-- ==== Sys2Proof/Machine/Harp.lean ====
section
/-! DEFINITION. Tones and the Harp: slot centres, the pulse and the chirp, probe codes (R33, R35, R39), and the four stages that make bins of a
ping's samples (R107 to R113), in exact arithmetic on numbers with 128 fraction bits. -/

namespace Sys2Proof.Machine

/-! ### Slots (R35) -/

/-- f_t / f_S of tone `t`, as a fraction: F_OFF / 65,536 + (t − (N_T − 1) / 2) × 1.1 / N_BIN. -/
def toneFreq (ss : Settings) (p t : Nat) : Int × Nat :=
  let nb := planNBin ss p
  let nt : Int := planG ss p * planD ss p
  (planFOff ss p * (20 * nb : Nat) + (2 * (t : Int) - nt + 1) * 11 * 65536, 65536 * 20 * nb)

/-- The oscillator's frequency word: round(f_t / f_S × 2^32), modulo 2^32 (R109). -/
def freqWord (ss : Settings) (p t : Nat) : Nat :=
  let f := toneFreq ss p t
  (divAway (f.1 * 2 ^ 32) f.2 % 2 ^ 32).toNat

/-- DIR of a tone: whether its chirp goes down (R33). -/
def toneDown (ss : Settings) (p t : Nat) : Bool := ss.port p 0x0204 / 2 ^ t % 2 == 1

/-- The tones of a group's launch (R33, R35). -/
def groupTones (ss : Settings) (p g : Nat) : List ToneOut :=
  (List.range (planD ss p)).map fun d =>
    let t := g * planD ss p + d
    let f := toneFreq ss p t
    { num := f.1, den := f.2, amp := (planAmps ss p).getD t 0, down := toneDown ss p t }

/-! ### Pulse and chirp -/

/-- The pulse of raised-cosine spectrum with roll-off 0.1 at u = num / den symbol times: sinc(u) cos(0.1πu) / (1 − 0.04u²), truncated to 16 of
them; where the denominator vanishes, at u = ±5, the sinc vanishes too. -/
def pulseAt (num : Int) (den : Nat) : Int :=
  let n := num.natAbs
  if 8 * den < n ∨ 5 * den = n then 0
  else fixMul (fixSinc num den) (fixCosPi n (10 * den)) * (25 * (den * den) : Nat) / ((25 * (den * den) : Nat) - (n * n : Nat))

/-- cos and sin of a phase of num / den turns. -/
def turn (num : Int) (den : Nat) : Int × Int :=
  let r := (num % (den : Int)).toNat
  (fixCosPi (2 * r) den, fixSinPi (2 * r) den)

/-- The chirp at sample m = num / den of T_DUR: B swept linearly, the phase (m² − m T_DUR) / (2 T_DUR N_BIN) turns, up or down; the taper at its
band edges is open (log entry 116, DESIGN CHOICE). -/
def chirpAt (td nb : Nat) (down : Bool) (num : Int) (den : Nat) : Int × Int :=
  let ph := num * num - num * (td * den : Nat)
  let c := turn (if down then -ph else ph) (2 * td * nb * (den * den))
  let a : Int := Config.chirpTaper td nb num den
  (c.1 * a / 65536, c.2 * a / 65536)

/-! ### Probe codes (R39, R41) -/

/-- Both probe codes at step `i` of 500 ps of a launch of group `g`: the sum of its tones (R33, R39), each with an open phase at the start (log entry 116,
DESIGN CHOICE). -/
def probeCode (ss : Settings) (p g i : Nat) : BitVec 10 × BitVec 10 :=
  let fs := fsHz ss
  let nb := planNBin ss p
  let sum := (groupTones ss p g).zipIdx.foldl (fun (acc : Int × Int) (x : ToneOut × Nat) =>
    let ph : Int := (Config.tonePhase p (g * planD ss p + x.2) : Int)
    let c := turn ((i * fs : Nat) * x.1.num * 2 ^ 32 + ph * (2000000000 * x.1.den : Nat)) (2000000000 * x.1.den * 2 ^ 32)
    let e : Int × Int := if planChirp ss p then chirpAt (ss.port p 0x1005) nb x.1.down (i * fs : Nat) 2000000000
      else (pulseAt ((i * fs : Nat) - (16000000000 * nb : Nat) : Int) (2000000000 * nb), 0)
    (acc.1 + x.1.amp * (fixMul c.1 e.1 - fixMul c.2 e.2), acc.2 + x.1.amp * (fixMul c.1 e.2 + fixMul c.2 e.1))) (0, 0)
  (BitVec.ofInt 10 (divOpen sum.1 (2 ^ 128)), BitVec.ofInt 10 (divOpen sum.2 (2 ^ 128)))

/-- The probe codes of a launch, one each 500 ps for the tone's duration. -/
def probeCodes (ss : Settings) (p g : Nat) : List (BitVec 10 × BitVec 10) :=
  (List.range (ceilDiv (toneSamples ss p * 2000000000) (fsHz ss))).map (probeCode ss p g)

/-! ### Input forming and down-conversion (R108, R109) -/

/-- X or Y of a ping in halves of a code: the I lane plus j times the Q lane. -/
def pairStream (i q : List LaneSample) : List (Int × Int) := (laneStream i).zip (laneStream q)

/-- A sample times the conjugate oscillator, whose phase is `ph` of 2^32. -/
def downConvert (x : Int × Int) (ph : Nat) : Int × Int :=
  let c := fixCosPi ph (2 ^ 31)
  let s := fixSinPi ph (2 ^ 31)
  (x.1 * c + x.2 * s, x.2 * c - x.1 * s)

/-! ### Channel filter, compression and bin cut (R110 to R113) -/

/-- Σ h² of the pulse's 16 × N_BIN + 1 taps. -/
def pulseEnergy (nb : Nat) : Int := ((List.range (16 * nb + 1)).map fun k => let h := pulseAt ((k : Int) - (8 * nb : Nat)) nb; fixMul h h).sum

/-- Tap k of the channel filter: the pulse, scaled so that a return of it at peak A gives 8 × A (R110, R113). -/
def chanTap (nb : Nat) (energy : Int) (k : Nat) : Int := 8 * pulseAt ((k : Int) - (8 * nb : Nat)) nb * fixOne / energy

/-- c of R111: ceil(log2(T_DUR / (16 × N_BIN)) / 2). -/
def chirpShift (td nb : Nat) : Nat := ((List.range 8).find? fun c => decide (td ≤ 16 * nb * 4 ^ c)).getD 8

/-- The channel filter's output for a return that begins at sample `n`, in units of 2^-129 code. -/
def chanOut (x : List (Int × Int)) (fw nb : Nat) (energy : Int) (n : Nat) : Int × Int :=
  let r := (List.range (16 * nb + 1)).foldl (fun (acc : Int × Int) k =>
    let v := x.getD (n + k) (0, 0)
    if v = (0, 0) then acc
    else
      let d := downConvert v ((n + k) * fw % 2 ^ 32)
      let h := chanTap nb energy k
      (acc.1 + d.1 * h, acc.2 + d.2 * h)) (0, 0)
  if r = (0, 0) then (0, 0) else (r.1 / fixOne, r.2 / fixOne)

/-- The chirp's correlation for a return that begins at sample `n`, divided by 2^c, in units of 2^-129 code; the replica's scale is open (log entry 116,
DESIGN CHOICE). -/
def chirpOut (x : List (Int × Int)) (fw nb td : Nat) (down : Bool) (energy : Int) (n : Nat) : Int × Int :=
  let r := (List.range td).foldl (fun (acc : Int × Int) m =>
    let v := chanOut x fw nb energy (n + m)
    if v = (0, 0) then acc
    else
      let c := chirpAt td nb down m 1
      (acc.1 + v.1 * c.1 + v.2 * c.2, acc.2 + v.2 * c.1 - v.1 * c.2)) (0, 0)
  let d : Int := fixOne * 2 ^ 32 * 2 ^ chirpShift td nb
  if r = (0, 0) then (0, 0) else (r.1 * Config.chirpScale td nb / d, r.2 * Config.chirpScale td nb / d)

/-- The value of bin `z` of a tone in one polarisation, before clipping: the output at one of the N_BIN samples at which the bin's returns begin; which
one is open (log entry 116, DESIGN CHOICE). -/
def binValue (ss : Settings) (p t : Nat) (energy : Int) (x : List (Int × Int)) (z : Nat) : Int × Int :=
  let nb := planNBin ss p
  let n := z * nb + Config.binCut nb % max 1 nb
  let fw := freqWord ss p t
  let v := if planChirp ss p then chirpOut x fw nb (ss.port p 0x1005) (toneDown ss p t) energy n else chanOut x fw nb energy n
  (divOpen v.1 (2 ^ 129), divOpen v.2 (2 ^ 129))

/-- The bins of a ping of group `g`: for each, the tones of the group, before clipping. -/
def harpBins (ss : Settings) (p g : Nat) (ls : List (List LaneSample)) : List (List ToneBin) :=
  let x := pairStream (ls.getD 0 []) (ls.getD 1 [])
  let y := pairStream (ls.getD 2 []) (ls.getD 3 [])
  let energy := pulseEnergy (planNBin ss p)
  (List.range (nBins ss p)).map fun z => (List.range (planD ss p)).map fun d =>
    let a := binValue ss p (g * planD ss p + d) energy x z
    let b := binValue ss p (g * planD ss p + d) energy y z
    { xr := a.1, xi := a.2, yr := b.1, yi := b.2 }

/-! ### Noise gain (R131) -/

/-- The impulse response of the Harp's stages before the bin cut, in units of 2^-128. -/
def harpResponse (ss : Settings) (p t : Nat) : List (Int × Int) :=
  let nb := planNBin ss p
  let energy := pulseEnergy nb
  let taps := (List.range (16 * nb + 1)).map (chanTap nb energy)
  if planChirp ss p then
    let td := ss.port p 0x1005
    let d : Int := 2 ^ 32 * 2 ^ chirpShift td nb
    (List.range (16 * nb + td)).map fun (j : Nat) =>
      let r := (List.range td).foldl (fun (acc : Int × Int) (m : Nat) =>
        if m ≤ j then
          let c := chirpAt td nb (toneDown ss p t) m 1
          let h := taps.getD (j - m) 0
          (acc.1 + fixMul c.1 h, acc.2 - fixMul c.2 h)
        else acc) (0, 0)
      (r.1 * Config.chirpScale td nb / d, r.2 * Config.chirpScale td nb / d)
  else taps.map fun h => (h, 0)

/-- N_F computed from P_DARK of the port's lanes, in units of 2^-8 LSB², and the Harp's noise gain: the mean power of a bin over the tones of group `g`
and both polarisations with white noise at the inputs (R131). -/
def noiseFloor (ss : Settings) (p g : Nat) (dark : List Nat) : Nat :=
  let gain := ((List.range (planD ss p)).map fun d => ((harpResponse ss p (g * planD ss p + d)).map fun h => fixMul h.1 h.1 + fixMul h.2 h.2).sum).sum
  (divOpen ((dark.sum : Nat) * gain) (256 * 2 ^ 128)).toNat

end Sys2Proof.Machine
end

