/-- A job ends: its frames leave as BULK work on the lookback stream, all of them, or, preempted, those it had made so far (a free
number of them); EV241 (R438, R439). -/
def State.endJob (s : State) (j : Nat × Nat × Settings × Nat × Nat) (preempted : Bool) : State :=
  let (id, _, params, source, products) := j
  let s1 := s.modLook fun l => { l with jobs := l.jobs.erase j }
  match s.look.captures.find? fun c => c.id == id with
  | none => s1.raise 241
  | some c =>
    let fs := s.jobFrames c params source products
    let (v, s2) := if preempted then s1.fresh else (0, s1)
    let out := if preempted then fs.take (v.toNat % (fs.length + 1)) else fs
    (out.foldl (fun u f => u.push (lookStream c.zone) (some c.zone) (.curd f) 2 false) s2).raise 241

/-- The oldest job ends. -/
def reanalysisEnd (preempted : Bool) (s : State) : State :=
  match s.look.jobs with
  | [] => s
  | j :: _ => s.endJob j preempted

/-- REANALYSIS_END (R438). -/
def execReanalysisEnd (preempted : Bool) (s : State) : Host.Outcome State Fault Refusal := .next (s.cave (reanalysisEnd preempted))

/-- The pipeline of a job is needed (R439). -/
def State.preempt (s : State) (pipe : Nat) : State :=
  match s.look.jobs.find? fun j => j.2.1 == pipe with
  | some j => s.endJob j true
  | none => s

end Sys2Proof.Machine
end

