-- ==== Sys2Proof/Machine/Vat.lean ====
section
/-! DEFINITION. The Vat engines: register file, hoops, accumulator, search, control flow, Cave transfers, invocations and faults
(R316 to R353). Each row executes the instruction at its engine's PC when that instruction is the row's own. -/

namespace Sys2Proof.Machine

/-! ### Registers (R319, R320) -/

/-- The accumulator's true value OVC × 2^40 + ACC (R328). -/
def Engine.trueVal (e : Engine) : Int := e.ovc.toInt * 2 ^ 40 + e.acc.toInt

/-- Index of a family of `n` registers from its first number. -/
def regIx (n base r : Nat) : Option (Fin n) := if base ≤ r then ix n (r - base) else none

/-- Value of register number `r` of engine `n` (R319). -/
def Engine.reg (e : Engine) (n r : Nat) : Word16 :=
  match ix 8 r, regIx 8 8 r, regIx 8 16 r, regIx 4 24 r, regIx 4 28 r with
  | some i, _, _, _, _ => e.d[i]
  | _, some i, _, _, _ => (e.p[i]).setWidth 16
  | _, _, some i, _, _ => e.s[i]
  | _, _, _, some i, _ => (e.hb[i]).setWidth 16
  | _, _, _, _, some i => e.hl[i]
  | _, _, _, _, _ =>
    let size := fun (k : Nat) => match ix 4 k with | some i => e.winSize[i] | none => 0
    match r with
    | 32 => e.acc.extractLsb' 0 16
    | 33 => e.acc.extractLsb' 16 16
    | 34 => e.ovc ++ e.acc.extractLsb' 32 8
    | 35 => e.maxv
    | 36 => e.maxi
    | 37 => e.minv
    | 38 => e.mini
    | 39 => e.mmcnt
    | 40 => e.flags
    | 41 => BitVec.ofNat 16 e.opc
    | 42 => BitVec.ofNat 16 (e.opc / 65536)
    | 43 => e.inv.extractLsb' 0 16
    | 44 => e.inv.extractLsb' 16 16
    | 53 => BitVec.ofNat 16 n
    | 54 => match e.loops with | l :: _ => BitVec.ofNat 16 l.count | [] => 0
    | _ =>
      if 45 ≤ r ∧ r ≤ 52 then (if (r - 45) % 2 = 0 then (size ((r - 45) / 2)).extractLsb' 0 16 else (size ((r - 45) / 2)).extractLsb' 16 16)
      else 0

/-- OVC as it becomes `o`: AOV sets when it changes from zero (R328). -/
def Engine.setOvc (e : Engine) (o : BitVec 8) : Engine :=
  { e with ovc := o, flags := if e.ovc = 0 ∧ o ≠ 0 then e.flags ||| 0x20 else e.flags }

/-- Writes register number `r`: none for an RO or reserved number (R320). -/
def Engine.setReg (e : Engine) (r : Nat) (v : Word16) : Option Engine :=
  match ix 8 r, regIx 8 8 r, regIx 8 16 r, regIx 4 24 r, regIx 4 28 r with
  | some i, _, _, _, _ => some { e with d := e.d.set i v }
  | _, some i, _, _, _ => some { e with p := e.p.set i (v.setWidth 15) }
  | _, _, some i, _, _ => some { e with s := e.s.set i v }
  | _, _, _, some i, _ => some { e with hb := e.hb.set i (v.setWidth 15) }
  | _, _, _, _, some i => some { e with hl := e.hl.set i (if 32768 < v.toNat then 32768 else v) }
  | _, _, _, _, _ =>
    match r with
    | 32 => some { e with acc := (e.acc.extractLsb' 16 24) ++ v }
    | 33 => some { e with acc := (e.acc.extractLsb' 32 8) ++ v ++ (e.acc.extractLsb' 0 16) }
    | 34 => some ({ e with acc := (v.extractLsb' 0 8) ++ (e.acc.extractLsb' 0 32) }.setOvc (v.extractLsb' 8 8))
    | 35 => some { e with maxv := v }
    | 36 => some { e with maxi := v }
    | 37 => some { e with minv := v }
    | 38 => some { e with mini := v }
    | 39 => some { e with mmcnt := v }
    | 40 => some { e with flags := v &&& 0x01FF }
    | _ => none

/-- Dn. -/
def Engine.dn (e : Engine) (n : Nat) : Word16 := match ix 8 n with | some i => e.d[i] | none => 0
/-- Dn written. -/
def Engine.setDn (e : Engine) (n : Nat) (v : Word16) : Engine := match ix 8 n with | some i => { e with d := e.d.set i v } | none => e
/-- The pair Dn:Dn+1 as an unsigned number, Dn the low half (log entry 40, DEDUCED). -/
def Engine.pair (e : Engine) (n : Nat) : Nat := (e.dn n).toNat + 65536 * (e.dn (n + 1)).toNat
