-- ==== Sys2Proof/Machine/Press.lean ====
section
/-! DEFINITION. The Press: prediction and residues, zone blocks, host jobs, lanes disabled, aborted and lost (R382 to R409). -/

namespace Sys2Proof.Machine

/-! ### Prediction and residues (R387, R388) -/

/-- MED: the median of a, b and a + b − c. -/
def medPred (a b c : Int) : Int := if max a b ≤ c then min a b else if c ≤ min a b then max a b else a + b - c

/-- The prediction of an element from a (left), b (above) and c (above left), as far as they exist. -/
def predict (pred : Nat) (a b c : Option Int) : Int :=
  if pred = 0 then 0
  else match a, b, c with
    | some x, some y, some w => match pred with
      | 1 => y
      | 2 => x
      | 3 => x + y - w
      | _ => medPred x y w
    | some x, none, _ => x
    | none, some y, _ => y
    | _, _, _ => 0

/-- The residue of an element, read as signed and mapped to u. -/
def residue (width : Nat) (x p : Int) : Nat :=
  let r := signed (8 * width) ((x - p) % (2 ^ (8 * width) : Int)).toNat
  if 0 ≤ r then (2 * r).toNat else (-2 * r - 1).toNat

/-- u of every element of a row, given the row above. -/
def rowResidues (width pred : Nat) (row : List Int) (above : Option (List Int)) : List Nat :=
  row.zipIdx.map fun xz =>
    let a := if xz.2 = 0 then none else row[xz.2 - 1]?
    let b := above.bind fun l => l[xz.2]?
    let c := if xz.2 = 0 then none else above.bind fun l => l[xz.2 - 1]?
    residue width xz.1 (predict pred a b c)

/-- A row's bytes: split into byte planes, or element by element. -/
def rowBytes (width : Nat) (shuffle : Bool) (us : List Nat) : List Byte :=
  if shuffle then (List.range width).flatMap fun k => us.map fun u => BitVec.ofNat 8 (u / 256 ^ k)
  else us.flatMap fun u => le width u

/-- The residue stream of a block. -/
def residueStream (width pred : Nat) (shuffle : Bool) (rows : List (List Int)) : List Byte :=
  rows.zipIdx.flatMap fun ri =>
    rowBytes width shuffle (rowResidues width pred ri.1 (if ri.2 = 0 then none else rows[ri.2 - 1]?))

/-- The coded stream of rows: PRED, DYNAMIC, DEPTH, LAZY, WIN_KIB, SUB_KIB, SHUFFLE (R389 to R392). -/
def pressStream (pars : List Nat) (width : Nat) (rows : List (List Int)) : List Byte :=
  let g := fun (i : Nat) => pars.getD i 0
  deflate (g 1 == 1) (g 2) (g 3 == 1) (g 4) (g 5) (width * ((rows.map List.length).headD 0))
    (residueStream width (g 0) (g 6 == 1) rows)

/-! ### Counters and state of a lane (R408, R409) -/

/-- IN and OUT advance by bytes. -/
def PressLane.count (l : PressLane) (i o : Nat) : PressLane :=
  let a := l.inRem + i
  let b := l.outRem + o
  { l with inR := l.inR + BitVec.ofNat 32 (a / 65536), inRem := a % 65536, outR := l.outR + BitVec.ofNat 32 (b / 65536), outRem := b % 65536 }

▬▬▬▬▬▬

Task description:
Within the listing, how many lines include the string "source"? Supply the number and no further words.

Solution to this task:
2